Stored data
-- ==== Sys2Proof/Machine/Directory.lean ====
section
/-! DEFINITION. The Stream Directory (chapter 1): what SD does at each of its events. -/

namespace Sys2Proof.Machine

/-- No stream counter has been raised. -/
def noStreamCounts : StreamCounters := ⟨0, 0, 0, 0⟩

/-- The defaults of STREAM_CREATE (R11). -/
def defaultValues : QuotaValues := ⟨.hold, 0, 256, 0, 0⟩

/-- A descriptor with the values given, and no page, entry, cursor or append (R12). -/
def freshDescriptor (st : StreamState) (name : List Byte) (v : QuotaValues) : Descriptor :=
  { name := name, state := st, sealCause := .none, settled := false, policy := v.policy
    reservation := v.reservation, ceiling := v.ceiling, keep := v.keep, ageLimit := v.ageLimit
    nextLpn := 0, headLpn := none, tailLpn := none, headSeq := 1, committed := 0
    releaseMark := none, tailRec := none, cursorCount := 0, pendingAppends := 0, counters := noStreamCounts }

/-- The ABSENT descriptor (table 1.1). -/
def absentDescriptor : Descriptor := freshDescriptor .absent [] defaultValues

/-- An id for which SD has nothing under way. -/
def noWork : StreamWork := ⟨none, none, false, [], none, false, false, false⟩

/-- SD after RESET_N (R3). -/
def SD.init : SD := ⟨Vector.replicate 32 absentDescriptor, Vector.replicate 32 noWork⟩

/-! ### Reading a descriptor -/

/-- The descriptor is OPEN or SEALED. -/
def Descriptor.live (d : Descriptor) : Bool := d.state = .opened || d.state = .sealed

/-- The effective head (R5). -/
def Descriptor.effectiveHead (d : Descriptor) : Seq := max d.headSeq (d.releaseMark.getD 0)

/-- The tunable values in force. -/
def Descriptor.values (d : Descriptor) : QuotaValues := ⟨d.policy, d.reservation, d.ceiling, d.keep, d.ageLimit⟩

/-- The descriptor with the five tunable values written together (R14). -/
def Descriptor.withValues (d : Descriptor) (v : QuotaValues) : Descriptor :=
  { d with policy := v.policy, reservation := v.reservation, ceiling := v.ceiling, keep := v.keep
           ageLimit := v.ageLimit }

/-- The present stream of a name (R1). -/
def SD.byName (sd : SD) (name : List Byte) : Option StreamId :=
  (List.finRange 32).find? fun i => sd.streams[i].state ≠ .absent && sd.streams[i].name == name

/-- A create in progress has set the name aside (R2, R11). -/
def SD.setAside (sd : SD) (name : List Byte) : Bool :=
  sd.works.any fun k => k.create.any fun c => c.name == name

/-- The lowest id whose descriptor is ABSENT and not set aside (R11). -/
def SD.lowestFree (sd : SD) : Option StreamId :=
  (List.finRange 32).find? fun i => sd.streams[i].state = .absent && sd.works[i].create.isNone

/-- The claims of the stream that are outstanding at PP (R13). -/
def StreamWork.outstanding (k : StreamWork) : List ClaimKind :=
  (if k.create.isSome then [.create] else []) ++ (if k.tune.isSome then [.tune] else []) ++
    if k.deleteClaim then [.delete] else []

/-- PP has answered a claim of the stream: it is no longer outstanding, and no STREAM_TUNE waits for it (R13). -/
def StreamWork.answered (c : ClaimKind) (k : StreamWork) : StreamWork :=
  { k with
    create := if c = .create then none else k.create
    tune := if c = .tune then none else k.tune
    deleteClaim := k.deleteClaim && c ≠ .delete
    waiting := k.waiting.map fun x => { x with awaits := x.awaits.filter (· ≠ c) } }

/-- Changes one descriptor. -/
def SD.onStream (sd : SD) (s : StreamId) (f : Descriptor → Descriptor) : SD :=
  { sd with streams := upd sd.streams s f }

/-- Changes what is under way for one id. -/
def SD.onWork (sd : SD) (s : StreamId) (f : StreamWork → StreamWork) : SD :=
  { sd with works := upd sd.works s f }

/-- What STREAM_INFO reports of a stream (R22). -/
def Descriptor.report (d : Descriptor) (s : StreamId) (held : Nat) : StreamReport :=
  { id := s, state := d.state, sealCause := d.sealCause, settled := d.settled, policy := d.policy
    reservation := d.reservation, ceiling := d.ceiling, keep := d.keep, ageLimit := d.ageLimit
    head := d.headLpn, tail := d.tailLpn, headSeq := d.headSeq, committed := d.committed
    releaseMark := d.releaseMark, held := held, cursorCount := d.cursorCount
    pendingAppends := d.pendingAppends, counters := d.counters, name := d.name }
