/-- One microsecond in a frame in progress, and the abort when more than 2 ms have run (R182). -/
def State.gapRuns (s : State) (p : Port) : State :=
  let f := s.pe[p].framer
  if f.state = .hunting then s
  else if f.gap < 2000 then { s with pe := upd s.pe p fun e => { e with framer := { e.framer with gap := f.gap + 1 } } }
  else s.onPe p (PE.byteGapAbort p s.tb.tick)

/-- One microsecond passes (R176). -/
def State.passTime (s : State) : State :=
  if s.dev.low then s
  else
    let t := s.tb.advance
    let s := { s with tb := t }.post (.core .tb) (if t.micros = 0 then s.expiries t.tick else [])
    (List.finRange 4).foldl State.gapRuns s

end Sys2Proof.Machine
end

...

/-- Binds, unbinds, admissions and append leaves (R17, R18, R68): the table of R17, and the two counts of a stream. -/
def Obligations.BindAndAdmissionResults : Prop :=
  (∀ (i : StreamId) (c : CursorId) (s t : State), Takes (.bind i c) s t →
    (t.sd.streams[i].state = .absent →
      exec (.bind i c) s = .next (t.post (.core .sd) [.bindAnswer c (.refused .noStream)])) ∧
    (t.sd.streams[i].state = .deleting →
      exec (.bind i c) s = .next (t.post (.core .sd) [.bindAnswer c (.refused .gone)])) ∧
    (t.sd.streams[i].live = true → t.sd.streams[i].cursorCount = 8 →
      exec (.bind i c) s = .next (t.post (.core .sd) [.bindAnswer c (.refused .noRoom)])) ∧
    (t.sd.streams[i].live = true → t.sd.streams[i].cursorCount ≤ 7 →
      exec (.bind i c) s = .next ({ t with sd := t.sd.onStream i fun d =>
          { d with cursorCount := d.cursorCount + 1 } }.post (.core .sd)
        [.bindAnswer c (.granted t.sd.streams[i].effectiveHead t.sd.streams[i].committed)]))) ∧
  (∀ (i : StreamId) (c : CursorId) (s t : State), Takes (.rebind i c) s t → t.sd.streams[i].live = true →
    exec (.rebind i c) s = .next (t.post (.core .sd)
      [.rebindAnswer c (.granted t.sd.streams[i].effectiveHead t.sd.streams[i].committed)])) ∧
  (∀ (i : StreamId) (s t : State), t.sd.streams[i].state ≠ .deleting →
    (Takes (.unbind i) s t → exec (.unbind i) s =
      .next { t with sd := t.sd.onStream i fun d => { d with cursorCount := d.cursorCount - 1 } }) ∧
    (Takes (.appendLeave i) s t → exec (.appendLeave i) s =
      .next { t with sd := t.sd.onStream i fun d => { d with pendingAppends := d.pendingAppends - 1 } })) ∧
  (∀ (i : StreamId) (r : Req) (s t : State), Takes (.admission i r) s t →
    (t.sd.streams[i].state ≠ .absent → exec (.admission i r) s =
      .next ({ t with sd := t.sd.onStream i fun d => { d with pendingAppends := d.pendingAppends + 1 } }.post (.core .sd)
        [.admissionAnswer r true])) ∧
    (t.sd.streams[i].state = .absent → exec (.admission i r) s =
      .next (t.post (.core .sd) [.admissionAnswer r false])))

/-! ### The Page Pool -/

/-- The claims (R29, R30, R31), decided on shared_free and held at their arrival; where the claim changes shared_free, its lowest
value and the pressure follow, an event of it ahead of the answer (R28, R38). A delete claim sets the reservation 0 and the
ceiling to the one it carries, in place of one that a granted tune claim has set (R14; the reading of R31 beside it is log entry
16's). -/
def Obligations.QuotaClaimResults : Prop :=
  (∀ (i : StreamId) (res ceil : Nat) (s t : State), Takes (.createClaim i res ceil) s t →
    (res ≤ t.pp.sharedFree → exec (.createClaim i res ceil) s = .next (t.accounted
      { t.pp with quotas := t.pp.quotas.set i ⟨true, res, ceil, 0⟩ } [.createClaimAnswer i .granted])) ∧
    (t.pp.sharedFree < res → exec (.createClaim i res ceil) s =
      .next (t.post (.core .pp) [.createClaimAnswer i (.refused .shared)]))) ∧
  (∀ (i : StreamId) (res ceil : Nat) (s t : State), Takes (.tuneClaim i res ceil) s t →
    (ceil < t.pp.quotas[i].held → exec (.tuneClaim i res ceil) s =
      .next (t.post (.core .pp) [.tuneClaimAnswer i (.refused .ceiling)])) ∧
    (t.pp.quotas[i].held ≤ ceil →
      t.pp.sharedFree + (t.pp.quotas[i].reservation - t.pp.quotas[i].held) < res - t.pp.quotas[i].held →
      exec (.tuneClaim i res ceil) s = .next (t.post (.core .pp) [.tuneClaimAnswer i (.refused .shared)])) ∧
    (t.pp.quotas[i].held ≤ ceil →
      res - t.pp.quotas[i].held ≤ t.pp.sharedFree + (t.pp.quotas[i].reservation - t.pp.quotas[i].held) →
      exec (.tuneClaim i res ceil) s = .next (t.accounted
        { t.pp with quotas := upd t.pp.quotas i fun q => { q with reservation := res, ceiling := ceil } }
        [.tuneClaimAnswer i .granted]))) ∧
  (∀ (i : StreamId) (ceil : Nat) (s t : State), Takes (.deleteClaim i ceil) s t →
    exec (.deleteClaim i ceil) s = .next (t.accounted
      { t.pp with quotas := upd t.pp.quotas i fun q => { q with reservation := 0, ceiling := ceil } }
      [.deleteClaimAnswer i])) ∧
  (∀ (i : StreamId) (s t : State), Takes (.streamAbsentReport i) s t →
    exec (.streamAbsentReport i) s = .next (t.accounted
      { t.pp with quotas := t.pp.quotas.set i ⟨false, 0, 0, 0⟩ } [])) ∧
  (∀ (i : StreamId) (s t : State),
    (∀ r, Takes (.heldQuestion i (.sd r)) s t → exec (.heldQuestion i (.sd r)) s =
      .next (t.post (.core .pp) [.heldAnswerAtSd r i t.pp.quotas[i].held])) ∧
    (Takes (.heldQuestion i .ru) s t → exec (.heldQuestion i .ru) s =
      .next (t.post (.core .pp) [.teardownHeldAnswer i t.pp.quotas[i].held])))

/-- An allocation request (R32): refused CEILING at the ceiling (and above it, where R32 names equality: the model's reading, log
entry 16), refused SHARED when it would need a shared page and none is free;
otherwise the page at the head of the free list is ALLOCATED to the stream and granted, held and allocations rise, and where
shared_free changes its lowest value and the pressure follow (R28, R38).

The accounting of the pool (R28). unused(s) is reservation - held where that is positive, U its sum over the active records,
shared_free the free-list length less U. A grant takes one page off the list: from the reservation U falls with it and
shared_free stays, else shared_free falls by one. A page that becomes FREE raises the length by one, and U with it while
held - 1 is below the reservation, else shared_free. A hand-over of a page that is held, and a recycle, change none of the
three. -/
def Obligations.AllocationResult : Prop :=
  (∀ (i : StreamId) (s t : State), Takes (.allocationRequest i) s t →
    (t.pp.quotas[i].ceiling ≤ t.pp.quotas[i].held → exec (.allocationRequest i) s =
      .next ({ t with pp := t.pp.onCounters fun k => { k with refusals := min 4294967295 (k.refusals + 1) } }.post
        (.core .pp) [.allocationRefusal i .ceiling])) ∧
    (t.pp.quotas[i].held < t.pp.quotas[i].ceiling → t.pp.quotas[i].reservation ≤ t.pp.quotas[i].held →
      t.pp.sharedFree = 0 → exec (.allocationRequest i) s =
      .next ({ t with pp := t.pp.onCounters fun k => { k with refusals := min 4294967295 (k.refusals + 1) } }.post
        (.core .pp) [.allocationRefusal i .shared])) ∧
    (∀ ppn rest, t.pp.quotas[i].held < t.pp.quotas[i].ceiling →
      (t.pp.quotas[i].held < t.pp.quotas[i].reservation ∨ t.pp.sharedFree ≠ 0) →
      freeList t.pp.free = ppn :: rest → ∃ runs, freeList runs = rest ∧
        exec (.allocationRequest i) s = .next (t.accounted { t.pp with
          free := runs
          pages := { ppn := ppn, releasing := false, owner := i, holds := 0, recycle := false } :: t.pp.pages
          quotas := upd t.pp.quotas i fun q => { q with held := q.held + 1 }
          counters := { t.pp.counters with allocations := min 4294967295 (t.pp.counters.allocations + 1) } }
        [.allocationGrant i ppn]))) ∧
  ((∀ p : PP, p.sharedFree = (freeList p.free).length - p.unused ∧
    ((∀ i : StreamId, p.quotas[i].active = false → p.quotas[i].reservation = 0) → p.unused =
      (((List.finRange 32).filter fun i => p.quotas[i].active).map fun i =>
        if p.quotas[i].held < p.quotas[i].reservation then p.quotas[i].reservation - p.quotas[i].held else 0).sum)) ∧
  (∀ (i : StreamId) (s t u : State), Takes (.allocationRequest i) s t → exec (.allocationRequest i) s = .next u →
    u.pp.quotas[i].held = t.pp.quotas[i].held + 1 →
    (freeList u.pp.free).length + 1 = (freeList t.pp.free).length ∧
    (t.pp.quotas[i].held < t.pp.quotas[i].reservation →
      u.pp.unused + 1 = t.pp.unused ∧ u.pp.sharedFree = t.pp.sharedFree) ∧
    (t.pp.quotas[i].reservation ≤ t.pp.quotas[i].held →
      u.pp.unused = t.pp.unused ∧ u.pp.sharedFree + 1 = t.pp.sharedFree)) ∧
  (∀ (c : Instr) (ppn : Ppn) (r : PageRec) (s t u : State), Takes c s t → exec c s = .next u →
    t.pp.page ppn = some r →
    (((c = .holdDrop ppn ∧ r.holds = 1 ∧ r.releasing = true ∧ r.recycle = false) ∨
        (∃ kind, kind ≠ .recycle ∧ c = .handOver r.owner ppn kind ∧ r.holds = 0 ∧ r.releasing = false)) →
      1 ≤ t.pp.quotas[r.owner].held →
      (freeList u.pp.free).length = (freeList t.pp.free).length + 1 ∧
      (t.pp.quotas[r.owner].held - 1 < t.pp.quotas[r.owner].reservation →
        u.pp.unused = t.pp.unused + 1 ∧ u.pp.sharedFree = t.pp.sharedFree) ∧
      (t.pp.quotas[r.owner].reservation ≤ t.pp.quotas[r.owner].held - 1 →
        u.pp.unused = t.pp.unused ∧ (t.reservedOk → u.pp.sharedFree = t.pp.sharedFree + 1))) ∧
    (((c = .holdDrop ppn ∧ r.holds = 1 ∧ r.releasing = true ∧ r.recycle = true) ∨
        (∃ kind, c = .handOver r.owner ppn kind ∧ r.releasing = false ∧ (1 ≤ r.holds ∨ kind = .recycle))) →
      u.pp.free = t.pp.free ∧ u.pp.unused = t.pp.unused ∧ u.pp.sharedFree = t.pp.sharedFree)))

...

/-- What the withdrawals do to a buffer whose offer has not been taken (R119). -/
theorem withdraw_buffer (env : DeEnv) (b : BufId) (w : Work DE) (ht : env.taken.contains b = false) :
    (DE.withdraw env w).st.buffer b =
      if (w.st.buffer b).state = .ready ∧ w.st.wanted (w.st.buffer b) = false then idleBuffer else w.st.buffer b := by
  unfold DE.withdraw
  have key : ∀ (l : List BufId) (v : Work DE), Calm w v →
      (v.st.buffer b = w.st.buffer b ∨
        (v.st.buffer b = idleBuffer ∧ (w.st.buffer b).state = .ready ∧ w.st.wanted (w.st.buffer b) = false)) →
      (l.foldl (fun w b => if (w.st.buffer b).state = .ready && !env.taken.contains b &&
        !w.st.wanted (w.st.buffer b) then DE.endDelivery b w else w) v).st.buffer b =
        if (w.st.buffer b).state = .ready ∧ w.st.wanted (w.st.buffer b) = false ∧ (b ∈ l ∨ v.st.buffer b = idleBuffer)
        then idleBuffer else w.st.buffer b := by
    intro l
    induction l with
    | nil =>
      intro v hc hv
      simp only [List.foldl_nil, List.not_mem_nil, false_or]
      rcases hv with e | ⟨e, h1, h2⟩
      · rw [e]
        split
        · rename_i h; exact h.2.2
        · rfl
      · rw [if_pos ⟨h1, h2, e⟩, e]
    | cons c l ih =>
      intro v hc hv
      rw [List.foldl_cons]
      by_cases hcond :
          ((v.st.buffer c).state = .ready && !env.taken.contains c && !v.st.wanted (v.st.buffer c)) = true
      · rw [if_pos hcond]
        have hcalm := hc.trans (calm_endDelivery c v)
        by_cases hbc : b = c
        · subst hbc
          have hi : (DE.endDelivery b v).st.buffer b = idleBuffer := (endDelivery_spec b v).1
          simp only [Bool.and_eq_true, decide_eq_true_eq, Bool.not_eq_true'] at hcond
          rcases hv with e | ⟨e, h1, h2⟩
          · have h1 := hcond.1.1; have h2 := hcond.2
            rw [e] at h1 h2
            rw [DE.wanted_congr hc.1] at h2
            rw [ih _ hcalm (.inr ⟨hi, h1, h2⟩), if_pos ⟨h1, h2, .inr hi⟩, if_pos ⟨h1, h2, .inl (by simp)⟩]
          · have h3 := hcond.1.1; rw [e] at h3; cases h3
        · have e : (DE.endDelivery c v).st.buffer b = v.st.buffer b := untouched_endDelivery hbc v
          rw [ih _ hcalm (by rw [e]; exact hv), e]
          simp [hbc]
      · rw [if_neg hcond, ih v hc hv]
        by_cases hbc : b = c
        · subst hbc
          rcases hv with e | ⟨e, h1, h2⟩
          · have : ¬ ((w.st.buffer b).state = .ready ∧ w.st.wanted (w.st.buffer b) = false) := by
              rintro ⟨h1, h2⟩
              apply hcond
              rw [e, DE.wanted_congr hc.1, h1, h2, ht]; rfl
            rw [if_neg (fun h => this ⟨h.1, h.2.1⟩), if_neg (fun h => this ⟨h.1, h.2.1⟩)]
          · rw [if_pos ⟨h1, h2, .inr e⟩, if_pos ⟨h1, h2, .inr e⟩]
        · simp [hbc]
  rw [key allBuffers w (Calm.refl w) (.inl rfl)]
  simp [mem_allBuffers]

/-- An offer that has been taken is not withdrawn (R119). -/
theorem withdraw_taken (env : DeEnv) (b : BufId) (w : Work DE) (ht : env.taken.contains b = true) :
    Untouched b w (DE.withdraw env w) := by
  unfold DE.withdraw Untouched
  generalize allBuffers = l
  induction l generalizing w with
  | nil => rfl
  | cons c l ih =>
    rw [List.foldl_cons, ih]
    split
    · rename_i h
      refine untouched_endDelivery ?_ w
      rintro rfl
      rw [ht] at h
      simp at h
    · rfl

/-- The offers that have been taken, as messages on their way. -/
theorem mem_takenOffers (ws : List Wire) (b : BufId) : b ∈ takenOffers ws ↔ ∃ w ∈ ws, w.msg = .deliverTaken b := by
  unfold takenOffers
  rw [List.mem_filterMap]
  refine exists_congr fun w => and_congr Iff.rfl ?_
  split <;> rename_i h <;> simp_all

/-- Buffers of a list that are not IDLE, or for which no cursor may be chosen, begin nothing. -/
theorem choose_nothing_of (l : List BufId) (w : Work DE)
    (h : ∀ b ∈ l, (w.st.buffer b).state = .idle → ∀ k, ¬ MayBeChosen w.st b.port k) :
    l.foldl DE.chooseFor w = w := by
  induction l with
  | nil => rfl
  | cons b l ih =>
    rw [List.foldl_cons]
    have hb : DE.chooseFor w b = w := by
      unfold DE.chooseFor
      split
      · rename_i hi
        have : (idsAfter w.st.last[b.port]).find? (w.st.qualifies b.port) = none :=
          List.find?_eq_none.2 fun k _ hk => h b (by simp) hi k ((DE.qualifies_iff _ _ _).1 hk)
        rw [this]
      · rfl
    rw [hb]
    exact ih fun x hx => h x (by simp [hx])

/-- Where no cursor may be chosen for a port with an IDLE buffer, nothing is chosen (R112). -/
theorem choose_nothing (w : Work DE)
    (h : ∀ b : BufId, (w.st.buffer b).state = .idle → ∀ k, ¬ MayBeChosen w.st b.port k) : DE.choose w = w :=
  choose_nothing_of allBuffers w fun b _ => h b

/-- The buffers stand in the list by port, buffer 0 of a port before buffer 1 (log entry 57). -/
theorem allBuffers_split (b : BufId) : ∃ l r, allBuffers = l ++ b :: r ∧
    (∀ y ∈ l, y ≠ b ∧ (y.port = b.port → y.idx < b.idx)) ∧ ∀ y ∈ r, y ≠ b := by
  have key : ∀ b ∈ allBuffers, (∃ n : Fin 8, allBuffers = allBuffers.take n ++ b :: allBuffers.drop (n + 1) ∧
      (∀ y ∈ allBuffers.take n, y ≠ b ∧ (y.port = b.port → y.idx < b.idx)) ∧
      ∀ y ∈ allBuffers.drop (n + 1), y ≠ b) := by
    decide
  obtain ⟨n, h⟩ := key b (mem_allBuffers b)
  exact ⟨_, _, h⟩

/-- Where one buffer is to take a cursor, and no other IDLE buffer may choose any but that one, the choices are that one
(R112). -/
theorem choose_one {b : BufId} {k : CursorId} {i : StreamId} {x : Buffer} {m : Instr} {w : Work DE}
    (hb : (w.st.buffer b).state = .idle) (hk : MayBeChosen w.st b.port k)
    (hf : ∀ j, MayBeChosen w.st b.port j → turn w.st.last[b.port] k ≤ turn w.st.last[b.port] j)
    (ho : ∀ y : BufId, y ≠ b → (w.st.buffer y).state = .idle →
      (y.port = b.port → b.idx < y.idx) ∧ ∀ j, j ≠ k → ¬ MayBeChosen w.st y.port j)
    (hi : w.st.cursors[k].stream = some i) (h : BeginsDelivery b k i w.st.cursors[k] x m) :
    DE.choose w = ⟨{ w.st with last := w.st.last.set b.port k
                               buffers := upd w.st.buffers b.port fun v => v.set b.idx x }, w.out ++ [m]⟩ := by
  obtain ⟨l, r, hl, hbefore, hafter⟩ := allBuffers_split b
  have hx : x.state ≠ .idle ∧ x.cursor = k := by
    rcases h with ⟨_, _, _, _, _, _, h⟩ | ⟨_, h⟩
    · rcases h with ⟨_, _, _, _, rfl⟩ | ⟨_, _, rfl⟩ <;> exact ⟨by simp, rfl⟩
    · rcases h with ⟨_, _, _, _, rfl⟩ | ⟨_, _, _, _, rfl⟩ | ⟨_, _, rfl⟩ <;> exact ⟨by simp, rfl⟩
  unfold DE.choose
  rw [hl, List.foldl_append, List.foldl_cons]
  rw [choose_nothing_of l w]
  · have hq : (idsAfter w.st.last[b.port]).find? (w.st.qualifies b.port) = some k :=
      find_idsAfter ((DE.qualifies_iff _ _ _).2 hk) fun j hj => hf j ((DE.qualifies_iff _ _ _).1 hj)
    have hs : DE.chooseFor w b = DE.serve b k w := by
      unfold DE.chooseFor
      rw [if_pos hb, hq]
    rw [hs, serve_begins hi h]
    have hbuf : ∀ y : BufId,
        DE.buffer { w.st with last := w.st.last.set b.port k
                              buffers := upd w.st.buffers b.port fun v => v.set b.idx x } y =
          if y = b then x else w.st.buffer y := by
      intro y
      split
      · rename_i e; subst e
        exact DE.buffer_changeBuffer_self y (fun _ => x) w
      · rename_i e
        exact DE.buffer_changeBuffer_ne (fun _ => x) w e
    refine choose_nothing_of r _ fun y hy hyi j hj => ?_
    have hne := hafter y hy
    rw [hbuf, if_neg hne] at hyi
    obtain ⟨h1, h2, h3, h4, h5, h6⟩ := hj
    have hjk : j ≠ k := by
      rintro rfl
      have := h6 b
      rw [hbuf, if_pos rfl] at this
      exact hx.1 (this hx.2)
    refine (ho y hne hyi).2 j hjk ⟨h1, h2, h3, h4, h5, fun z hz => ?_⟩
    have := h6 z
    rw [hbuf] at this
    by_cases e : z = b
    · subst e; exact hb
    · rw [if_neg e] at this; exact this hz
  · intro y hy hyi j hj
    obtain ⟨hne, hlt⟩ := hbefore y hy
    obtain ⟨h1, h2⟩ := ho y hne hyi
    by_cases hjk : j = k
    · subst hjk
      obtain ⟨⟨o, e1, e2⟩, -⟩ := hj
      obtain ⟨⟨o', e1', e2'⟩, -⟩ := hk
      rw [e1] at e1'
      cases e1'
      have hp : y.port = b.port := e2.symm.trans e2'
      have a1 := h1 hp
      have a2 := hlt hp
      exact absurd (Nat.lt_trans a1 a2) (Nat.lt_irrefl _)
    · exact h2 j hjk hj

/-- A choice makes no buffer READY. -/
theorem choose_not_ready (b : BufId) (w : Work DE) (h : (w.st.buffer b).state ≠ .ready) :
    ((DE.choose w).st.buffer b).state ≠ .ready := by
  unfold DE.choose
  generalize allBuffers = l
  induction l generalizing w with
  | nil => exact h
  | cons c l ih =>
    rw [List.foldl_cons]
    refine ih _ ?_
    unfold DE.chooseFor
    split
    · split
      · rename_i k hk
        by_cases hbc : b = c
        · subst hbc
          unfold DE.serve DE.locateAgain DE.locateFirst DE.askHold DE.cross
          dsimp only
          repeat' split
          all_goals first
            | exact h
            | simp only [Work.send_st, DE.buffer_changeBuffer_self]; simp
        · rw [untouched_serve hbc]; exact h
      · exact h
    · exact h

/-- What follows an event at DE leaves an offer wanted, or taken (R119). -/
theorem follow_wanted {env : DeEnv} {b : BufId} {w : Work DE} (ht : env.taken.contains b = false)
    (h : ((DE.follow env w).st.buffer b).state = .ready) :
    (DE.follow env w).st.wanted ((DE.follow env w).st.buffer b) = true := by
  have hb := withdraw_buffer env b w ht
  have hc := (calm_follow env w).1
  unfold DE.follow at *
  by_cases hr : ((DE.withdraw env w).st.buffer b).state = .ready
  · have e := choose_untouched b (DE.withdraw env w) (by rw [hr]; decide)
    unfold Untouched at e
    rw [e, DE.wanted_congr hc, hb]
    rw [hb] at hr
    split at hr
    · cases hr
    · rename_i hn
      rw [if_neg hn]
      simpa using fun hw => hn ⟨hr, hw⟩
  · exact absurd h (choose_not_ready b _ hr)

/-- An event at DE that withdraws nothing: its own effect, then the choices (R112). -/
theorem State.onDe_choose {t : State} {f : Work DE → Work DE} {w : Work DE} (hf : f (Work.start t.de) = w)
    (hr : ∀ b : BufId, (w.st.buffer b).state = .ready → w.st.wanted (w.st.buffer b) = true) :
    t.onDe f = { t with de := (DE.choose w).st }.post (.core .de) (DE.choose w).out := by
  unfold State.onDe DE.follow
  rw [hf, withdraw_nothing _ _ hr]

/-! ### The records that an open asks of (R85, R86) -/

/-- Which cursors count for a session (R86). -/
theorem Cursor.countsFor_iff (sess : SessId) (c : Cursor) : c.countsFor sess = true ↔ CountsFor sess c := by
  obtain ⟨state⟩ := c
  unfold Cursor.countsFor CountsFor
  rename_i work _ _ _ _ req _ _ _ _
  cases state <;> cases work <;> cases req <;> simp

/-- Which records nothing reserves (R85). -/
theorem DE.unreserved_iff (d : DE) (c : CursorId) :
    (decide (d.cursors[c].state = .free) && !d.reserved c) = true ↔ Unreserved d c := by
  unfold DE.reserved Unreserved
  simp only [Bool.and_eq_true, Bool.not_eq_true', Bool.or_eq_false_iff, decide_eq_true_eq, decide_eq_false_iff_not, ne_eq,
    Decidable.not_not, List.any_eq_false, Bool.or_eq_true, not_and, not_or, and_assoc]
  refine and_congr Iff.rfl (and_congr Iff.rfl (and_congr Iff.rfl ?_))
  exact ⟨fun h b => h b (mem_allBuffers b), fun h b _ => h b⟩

What is required: Extract from the records above the lines from the one containing "-- ==== Sys2Proof/Machine/Directory.lean" to the one containing "STREAM_CREATE (R11). -/", both lines included, exactly as they appear and with nothing else.

Exercise answer:
-- ==== Sys2Proof/Machine/Directory.lean ====
section
/-! DEFINITION. The Stream Directory (chapter 1): what SD does at each of its events. -/

namespace Sys2Proof.Machine

/-- No stream counter has been raised. -/
def noStreamCounts : StreamCounters := ⟨0, 0, 0, 0⟩

/-- The defaults of STREAM_CREATE (R11). -/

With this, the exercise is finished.